SELECT * FROM FURNITURE
PIVOT (
SUM(count) AS ct
FOR type IN ('desk' AS desks, 'table' AS tables, 'chair' as chairs)
);

year | desks | tables | chairs
------------------------------
2020 | | | 4
2021 | | 3 | 4
2023 | 1 | 2 |
(3 rows)

On the efficiency of aggregates computations

Computing aggregates incrementally is very different from standard aggregate evaluation in typical SQL engines. Some of the observations in this section pertain to the current state of the implementation, and may change in the future as the implementation improves. Let us assume that the size of the collection aggregated is N, the size of the current change is D, the total number of groups is G, and the total number of elements in the modified groups is M. Always N > D, and N > M > G.

All aggregation functions need to store the result of the aggregation internally -- one value per group, so their space overhead is at least O(G), but it may be more.

Window aggregates

Window aggregates (e.g., using OVER) are incrementally evaluated for each window which changes when a new change is ingested, but are otherwise insensitive to the choice of aggregation function or the data type.

Window aggregation functions need to store the entire collection that is being aggregated -- the space overhead is thus O(N). The work performed is expected to be O(D log N).

DISTINCT

The DISTINCT operation can be used with an aggregation or in a SELECT statement; in both cases the cost of DISTINCT is O(N) in space and O(D log M) in work.
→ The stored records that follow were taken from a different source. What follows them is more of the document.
/-! ## Timer-driver operations (42_timer_ops.md) -/

/-- R170, R171: `Init` leaves ENABLE, TICKINT and CLKSRC 1, COUNTFLAG 0, TCURRENT 0 and in TRELOAD the low TIMER_BITS bits of
`periodMs * TICKS_PER_MS - 1` computed modulo 2^32; CB, TICK_PENDING and everything else is unchanged. COUNTFLAG rests on log
20 (D21, D38), the wrap of the product on the spec's own decision (D24). -/
def Obligations.InitArmsTheTimer : Prop :=
  ∀ (s : State) (p : Word), s.AtStep 1 →
    ∃ s1 s2 s3 s4 s5 t, exec (.init p) s = .next s1 ∧ exec (.init p) s1 = .next s2 ∧ exec (.init p) s2 = .next s3
      ∧ exec (.init p) s3 = .next s4 ∧ exec (.init p) s4 = .next s5 ∧ exec (.init p) s5 = .next t
      ∧ t.enable = true ∧ t.tickInt = true ∧ t.clkSrc = true ∧ t.countFlag = false ∧ t.tcurrent = 0
      ∧ t.treload = truncTimer s.cfg (p * s.cfg.ticksPerMs - 1)
      ∧ SameIrqController s t ∧ t.cb = s.cb ∧ SameMasks s t ∧ SameOutside s t ∧ CommandEnded s .ok t
      ∧ t.history = endEvents s .ok
          ++ .write s.ctx .tctrl (1#32 <<< s.cfg.tctrlEnableBit.val ||| 1#32 <<< s.cfg.tctrlTickIntBit.val
              ||| 1#32 <<< s.cfg.tctrlClkSrcBit.val)
          :: .read s.ctx .tctrl 0 :: .write s.ctx .tcurrent 0
          :: .write s.ctx .treload (p * s.cfg.ticksPerMs - 1) :: .write s.ctx .tctrl 0 :: s.history

/-- R171, R103: what TRELOAD keeps of the period is `periodMs * TICKS_PER_MS - 1` as a natural number exactly when the product
is at least 1 and at most 2^TIMER_BITS. The wrap is the spec's own decision (D24). -/
def Obligations.TheReloadIsThePeriodExactlyWhenItFits : Prop :=
  ∀ (cfg : Config) (p : Word), cfg.wellFormed = true →
    (truncTimer cfg (reload32 cfg p)).toNat < 2 ^ cfg.timerBits
      ∧ ((truncTimer cfg (reload32 cfg p)).toNat + 1 = p.toNat * cfg.ticksPerMs.toNat
          ↔ 1 ≤ p.toNat * cfg.ticksPerMs.toNat ∧ p.toNat * cfg.ticksPerMs.toNat ≤ 2 ^ cfg.timerBits)

/-- R172, R173, R103: `StartBusyWait` of every period enters the poll loop with the timer counting without the interrupt,
TRELOAD holding the low TIMER_BITS bits of `periodMs * TICKS_PER_MS - 1` computed modulo 2^32, and TCURRENT and COUNTFLAG 0,
which is where BusyWaitDoesNotReturnEarly and BusyWaitWithZeroReloadNeverEnds start. Where that reload is not 0, the poll
after exactly `reload + 1` ticks sees the flag; then the timer is zeroed and the result is RES_OK. CB, TICK_PENDING and
everything outside the timer is unchanged. The count rests on the tick rule, general knowledge in the spec (D20; log 20), the
wrap on the spec's own decision (D24). -/
def Obligations.BusyWaitCompletesAfterThePeriod : Prop :=
  ∀ (s : State) (p : Word), s.cfg.wellFormed = true → s.AtStep 1 →
    ∃ s1 s2 s3 s4 s5, exec (.startBusyWait p) s = .next s1 ∧ exec (.startBusyWait p) s1 = .next s2
      ∧ exec (.startBusyWait p) s2 = .next s3 ∧ exec (.startBusyWait p) s3 = .next s4
      ∧ exec (.startBusyWait p) s4 = .next s5
      ∧ s5.AtStep 6 ∧ s5.latchedWord = s.latchedWord
      ∧ s5.enable = true ∧ s5.tickInt = false ∧ s5.clkSrc = true ∧ s5.countFlag = false ∧ s5.tcurrent = 0
      ∧ s5.treload = truncTimer s.cfg (p * s.cfg.ticksPerMs - 1)
      ∧ SameIrqController s s5 ∧ s5.cb = s.cb ∧ SameMasks s s5 ∧ SameOutside s s5 ∧ SameContext s s5
      ∧ s5.history = .write s.ctx .tctrl (1#32 <<< s.cfg.tctrlEnableBit.val ||| 1#32 <<< s.cfg.tctrlClkSrcBit.val)
          :: .read s.ctx .tctrl 0 :: .write s.ctx .tcurrent 0
          :: .write s.ctx .treload (p * s.cfg.ticksPerMs - 1) :: .write s.ctx .tctrl 0 :: s.history
      ∧ (truncTimer s.cfg (p * s.cfg.ticksPerMs - 1) ≠ 0 →
        ∃ u1 u2 u3 u4 t,
          exec (.startBusyWait p) (s5.ticks ((truncTimer s.cfg (p * s.cfg.ticksPerMs - 1)).toNat + 1)) = .next u1
          ∧ exec (.startBusyWait p) u1 = .next u2 ∧ exec (.startBusyWait p) u2 = .next u3
          ∧ exec (.startBusyWait p) u3 = .next u4 ∧ exec (.startBusyWait p) u4 = .next t
          ∧ t.enable = false ∧ t.tickInt = false ∧ t.clkSrc = false ∧ t.countFlag = false
          ∧ t.treload = 0 ∧ t.tcurrent = 0
          ∧ SameIrqController s t ∧ t.cb = s.cb ∧ SameMasks s t ∧ SameOutside s t ∧ CommandEnded s .ok t)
Linear aggregation functions

A linear aggregation function can compute the change in an aggregate only by looking at the new change -- irrespective of the previous value of the aggregate. Linear aggregation functions comprise:

  • COUNT
  • SUM for all integer, unsigned, and DECIMAL data types
  • AVG for all integer, unsigned, and DECIMAL data types
  • STDDEV, STDDEV_SAMP, STDDEV_POP for all integer, unsigned, and DECIMAL data types (note: our current implementation of STDDEV is not as efficient as possible)

The space overhead for linear functions is O(G). The work performed for each change is O(D).

Non-linear aggregation functions

Using a FILTER with an aggregation function in general makes it non-linear, so using WHERE is preferred to using FILTER. Sometimes the compiler can automatically decompose such an aggregate into a filter followed by a standard aggregate.

COUNTIF is the same as COUNT ... FILTER.

The following functions are non-linear, and require O(N) space and O(M) work:

  • BIT_OR, BIT_XOR, BIT_AND

Any of the functions listed above as linear are actually non-linear when applied to DOUBLE or FLOAT values.

Efficient aggregation functions

The following aggregation functions require O(N) space but perform only O(D log M) work.

  • MAX, MIN, ARG_MAX, ARG_MIN
  • LOGICAL_AND, BOOL_AND, LOGICAL_OR, BOOL_OR, EVERY, SOME

Append only collections

Some aggregates can have more efficient implementations when applied to append-only collections. A table property can be used to indicate whether a table is append-only. Operations such as SELECT, WHERE, JOIN, UNNEST applied to append-only collections produce append-only results. Note the results of aggregation are essentially never append-only.

  • MAX, MIN, ARG_MAX, ARG_MIN are significantly more efficient for append-only collections. They require O(G) space and O(D) work.

Expensive aggregation functions

  • ARRAY_AGG is very expensive, both in terms of space and time. Space cost is O(N), while work performed is proportional O(M).

  • The two constructors ARRAY and MAP with subqueries as arguments have similar costs.